__Your goal__
The required output is the exact run of lines below that opens at the line with "def sessionOn (w" and closes at the line with "(∃ b r, (sessionOn 0xF018).transact".

Collected data entries:
******
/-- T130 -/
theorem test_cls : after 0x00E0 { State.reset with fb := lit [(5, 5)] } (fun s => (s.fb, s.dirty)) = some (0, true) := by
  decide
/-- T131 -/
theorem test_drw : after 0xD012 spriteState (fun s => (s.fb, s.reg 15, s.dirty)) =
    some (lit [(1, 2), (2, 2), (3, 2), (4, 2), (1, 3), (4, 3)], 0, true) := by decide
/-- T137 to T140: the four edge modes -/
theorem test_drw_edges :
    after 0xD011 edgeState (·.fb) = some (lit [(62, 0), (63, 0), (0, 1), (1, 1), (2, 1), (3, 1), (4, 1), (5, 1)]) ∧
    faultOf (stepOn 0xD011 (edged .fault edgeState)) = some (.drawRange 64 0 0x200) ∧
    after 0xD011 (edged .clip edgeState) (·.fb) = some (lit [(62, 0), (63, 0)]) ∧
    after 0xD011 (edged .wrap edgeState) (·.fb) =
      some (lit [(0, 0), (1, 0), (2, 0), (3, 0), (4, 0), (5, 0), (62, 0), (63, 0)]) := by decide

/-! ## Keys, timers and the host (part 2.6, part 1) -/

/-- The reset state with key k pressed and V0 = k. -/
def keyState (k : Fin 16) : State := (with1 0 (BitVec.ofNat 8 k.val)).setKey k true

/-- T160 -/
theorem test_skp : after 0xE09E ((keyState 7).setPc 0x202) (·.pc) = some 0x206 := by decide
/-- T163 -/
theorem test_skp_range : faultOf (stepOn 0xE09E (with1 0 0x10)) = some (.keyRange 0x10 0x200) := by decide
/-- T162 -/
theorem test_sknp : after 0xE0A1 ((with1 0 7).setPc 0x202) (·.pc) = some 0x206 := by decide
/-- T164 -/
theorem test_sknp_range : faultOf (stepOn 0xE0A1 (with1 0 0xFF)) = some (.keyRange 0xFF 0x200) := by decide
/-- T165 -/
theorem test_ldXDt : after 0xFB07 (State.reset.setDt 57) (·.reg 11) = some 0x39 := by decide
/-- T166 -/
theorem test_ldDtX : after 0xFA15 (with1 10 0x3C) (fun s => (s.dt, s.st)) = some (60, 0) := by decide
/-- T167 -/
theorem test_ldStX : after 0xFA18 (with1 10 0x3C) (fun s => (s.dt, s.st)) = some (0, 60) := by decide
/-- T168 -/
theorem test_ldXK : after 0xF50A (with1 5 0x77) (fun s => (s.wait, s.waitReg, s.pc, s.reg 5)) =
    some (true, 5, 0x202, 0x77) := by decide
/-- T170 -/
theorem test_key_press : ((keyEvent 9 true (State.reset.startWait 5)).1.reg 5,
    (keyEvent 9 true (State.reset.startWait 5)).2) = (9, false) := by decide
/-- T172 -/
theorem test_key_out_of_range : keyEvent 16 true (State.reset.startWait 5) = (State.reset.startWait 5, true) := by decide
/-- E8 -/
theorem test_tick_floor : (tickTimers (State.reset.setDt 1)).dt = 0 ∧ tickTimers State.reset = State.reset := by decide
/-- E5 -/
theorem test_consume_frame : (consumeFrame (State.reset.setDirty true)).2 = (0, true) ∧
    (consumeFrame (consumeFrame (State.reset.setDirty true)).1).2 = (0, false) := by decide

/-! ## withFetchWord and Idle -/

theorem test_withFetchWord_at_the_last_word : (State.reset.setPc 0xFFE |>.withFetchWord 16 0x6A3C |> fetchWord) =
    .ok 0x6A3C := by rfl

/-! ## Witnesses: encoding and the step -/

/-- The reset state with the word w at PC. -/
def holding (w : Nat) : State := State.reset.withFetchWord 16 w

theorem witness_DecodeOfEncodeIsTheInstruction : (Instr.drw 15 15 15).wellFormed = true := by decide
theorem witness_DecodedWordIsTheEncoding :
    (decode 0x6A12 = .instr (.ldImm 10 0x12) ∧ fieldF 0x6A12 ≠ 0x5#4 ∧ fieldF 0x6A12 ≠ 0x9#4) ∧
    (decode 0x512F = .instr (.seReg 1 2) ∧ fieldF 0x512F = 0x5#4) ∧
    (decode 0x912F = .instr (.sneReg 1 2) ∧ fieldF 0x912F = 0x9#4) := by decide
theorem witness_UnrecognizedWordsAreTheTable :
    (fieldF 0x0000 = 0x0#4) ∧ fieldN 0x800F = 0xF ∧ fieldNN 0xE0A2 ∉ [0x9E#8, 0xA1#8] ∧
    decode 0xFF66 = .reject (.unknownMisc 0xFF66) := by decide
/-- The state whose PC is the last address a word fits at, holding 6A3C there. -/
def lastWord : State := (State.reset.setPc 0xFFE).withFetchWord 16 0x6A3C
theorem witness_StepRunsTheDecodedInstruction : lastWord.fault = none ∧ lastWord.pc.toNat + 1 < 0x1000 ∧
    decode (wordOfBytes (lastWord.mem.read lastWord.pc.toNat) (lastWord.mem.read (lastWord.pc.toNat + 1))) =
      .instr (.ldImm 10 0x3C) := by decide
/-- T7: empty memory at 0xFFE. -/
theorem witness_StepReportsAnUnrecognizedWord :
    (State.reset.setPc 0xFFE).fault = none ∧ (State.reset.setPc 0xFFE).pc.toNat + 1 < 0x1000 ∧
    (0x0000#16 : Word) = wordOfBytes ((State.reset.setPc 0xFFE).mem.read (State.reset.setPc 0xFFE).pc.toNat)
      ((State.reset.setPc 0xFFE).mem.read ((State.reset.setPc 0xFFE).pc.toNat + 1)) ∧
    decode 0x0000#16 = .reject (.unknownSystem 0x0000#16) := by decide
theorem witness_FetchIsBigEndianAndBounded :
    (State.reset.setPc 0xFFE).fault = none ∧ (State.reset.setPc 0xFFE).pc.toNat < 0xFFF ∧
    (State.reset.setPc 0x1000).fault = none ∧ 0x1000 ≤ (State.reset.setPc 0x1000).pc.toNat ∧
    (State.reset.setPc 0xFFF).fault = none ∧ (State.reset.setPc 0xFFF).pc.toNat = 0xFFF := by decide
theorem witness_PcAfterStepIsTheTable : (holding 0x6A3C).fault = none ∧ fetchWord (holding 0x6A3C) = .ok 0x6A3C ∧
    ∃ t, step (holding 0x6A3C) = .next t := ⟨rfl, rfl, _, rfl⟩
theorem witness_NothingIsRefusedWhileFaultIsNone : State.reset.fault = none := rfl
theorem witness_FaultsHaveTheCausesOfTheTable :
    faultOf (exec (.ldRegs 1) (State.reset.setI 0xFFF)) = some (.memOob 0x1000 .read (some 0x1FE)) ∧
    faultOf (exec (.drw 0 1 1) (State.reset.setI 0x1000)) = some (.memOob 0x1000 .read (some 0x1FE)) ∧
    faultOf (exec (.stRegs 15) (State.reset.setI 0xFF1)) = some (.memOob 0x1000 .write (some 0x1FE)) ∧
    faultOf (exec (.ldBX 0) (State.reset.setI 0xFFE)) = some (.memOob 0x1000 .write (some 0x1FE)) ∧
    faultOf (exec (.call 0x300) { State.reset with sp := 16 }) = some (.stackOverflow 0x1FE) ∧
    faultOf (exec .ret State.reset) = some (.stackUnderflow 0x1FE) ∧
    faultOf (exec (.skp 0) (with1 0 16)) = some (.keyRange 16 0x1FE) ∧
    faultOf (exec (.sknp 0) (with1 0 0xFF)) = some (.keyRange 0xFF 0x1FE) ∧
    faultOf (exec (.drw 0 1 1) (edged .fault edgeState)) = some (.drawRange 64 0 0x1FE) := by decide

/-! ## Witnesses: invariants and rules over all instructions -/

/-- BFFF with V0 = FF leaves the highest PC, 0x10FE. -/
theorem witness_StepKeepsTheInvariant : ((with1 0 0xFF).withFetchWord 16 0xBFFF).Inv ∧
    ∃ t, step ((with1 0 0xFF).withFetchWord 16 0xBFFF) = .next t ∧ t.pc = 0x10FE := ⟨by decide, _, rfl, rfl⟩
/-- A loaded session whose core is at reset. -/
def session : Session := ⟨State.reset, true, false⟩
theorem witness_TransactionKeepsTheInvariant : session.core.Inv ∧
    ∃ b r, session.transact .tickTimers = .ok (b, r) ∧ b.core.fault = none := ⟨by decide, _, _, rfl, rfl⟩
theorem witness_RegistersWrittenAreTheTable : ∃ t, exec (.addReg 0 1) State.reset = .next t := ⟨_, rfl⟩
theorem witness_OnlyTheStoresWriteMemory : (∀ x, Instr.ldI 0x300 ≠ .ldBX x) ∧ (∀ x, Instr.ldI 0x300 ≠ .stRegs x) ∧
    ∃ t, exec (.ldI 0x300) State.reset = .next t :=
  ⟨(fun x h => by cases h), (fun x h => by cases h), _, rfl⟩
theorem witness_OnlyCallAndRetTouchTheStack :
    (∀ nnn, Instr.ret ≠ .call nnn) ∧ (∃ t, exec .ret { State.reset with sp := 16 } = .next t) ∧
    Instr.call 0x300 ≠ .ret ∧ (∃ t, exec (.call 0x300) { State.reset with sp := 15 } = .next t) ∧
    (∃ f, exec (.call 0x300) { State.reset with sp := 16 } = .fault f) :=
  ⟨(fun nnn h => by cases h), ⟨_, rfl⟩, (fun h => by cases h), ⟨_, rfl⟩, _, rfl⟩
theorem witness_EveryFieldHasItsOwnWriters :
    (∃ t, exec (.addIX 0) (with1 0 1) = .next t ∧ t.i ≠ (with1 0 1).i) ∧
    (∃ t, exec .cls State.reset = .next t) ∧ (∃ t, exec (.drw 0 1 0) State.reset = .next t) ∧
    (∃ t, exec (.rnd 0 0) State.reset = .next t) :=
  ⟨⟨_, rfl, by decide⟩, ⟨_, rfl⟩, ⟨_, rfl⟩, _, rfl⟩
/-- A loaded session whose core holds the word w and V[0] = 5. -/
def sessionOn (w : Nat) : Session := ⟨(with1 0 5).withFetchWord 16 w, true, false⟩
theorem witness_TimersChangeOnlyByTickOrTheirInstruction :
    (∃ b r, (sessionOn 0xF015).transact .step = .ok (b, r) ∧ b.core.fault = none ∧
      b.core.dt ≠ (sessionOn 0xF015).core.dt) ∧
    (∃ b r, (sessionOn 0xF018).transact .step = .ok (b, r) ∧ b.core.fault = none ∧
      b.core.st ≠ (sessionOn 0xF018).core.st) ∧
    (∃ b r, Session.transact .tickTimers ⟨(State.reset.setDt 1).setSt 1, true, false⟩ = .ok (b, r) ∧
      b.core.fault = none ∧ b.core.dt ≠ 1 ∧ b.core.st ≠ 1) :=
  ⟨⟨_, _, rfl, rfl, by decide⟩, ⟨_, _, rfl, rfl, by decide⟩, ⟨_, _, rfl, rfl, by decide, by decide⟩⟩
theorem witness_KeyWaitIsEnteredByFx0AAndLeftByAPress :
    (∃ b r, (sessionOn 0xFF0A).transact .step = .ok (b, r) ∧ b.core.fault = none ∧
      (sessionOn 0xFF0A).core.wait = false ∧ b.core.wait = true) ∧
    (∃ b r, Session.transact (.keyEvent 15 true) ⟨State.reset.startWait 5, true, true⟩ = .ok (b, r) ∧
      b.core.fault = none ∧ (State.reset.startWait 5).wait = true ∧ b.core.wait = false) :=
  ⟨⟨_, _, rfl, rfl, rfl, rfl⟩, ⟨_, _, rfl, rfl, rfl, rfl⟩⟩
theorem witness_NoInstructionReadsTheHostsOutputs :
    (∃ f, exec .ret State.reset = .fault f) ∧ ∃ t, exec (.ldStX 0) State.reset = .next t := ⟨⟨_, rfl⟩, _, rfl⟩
******
__Reply to the task__
def sessionOn (w : Nat) : Session := ⟨(with1 0 5).withFetchWord 16 w, true, false⟩
theorem witness_TimersChangeOnlyByTickOrTheirInstruction :
    (∃ b r, (sessionOn 0xF015).transact .step = .ok (b, r) ∧ b.core.fault = none ∧
      b.core.dt ≠ (sessionOn 0xF015).core.dt) ∧
    (∃ b r, (sessionOn 0xF018).transact .step = .ok (b, r) ∧ b.core.fault = none ∧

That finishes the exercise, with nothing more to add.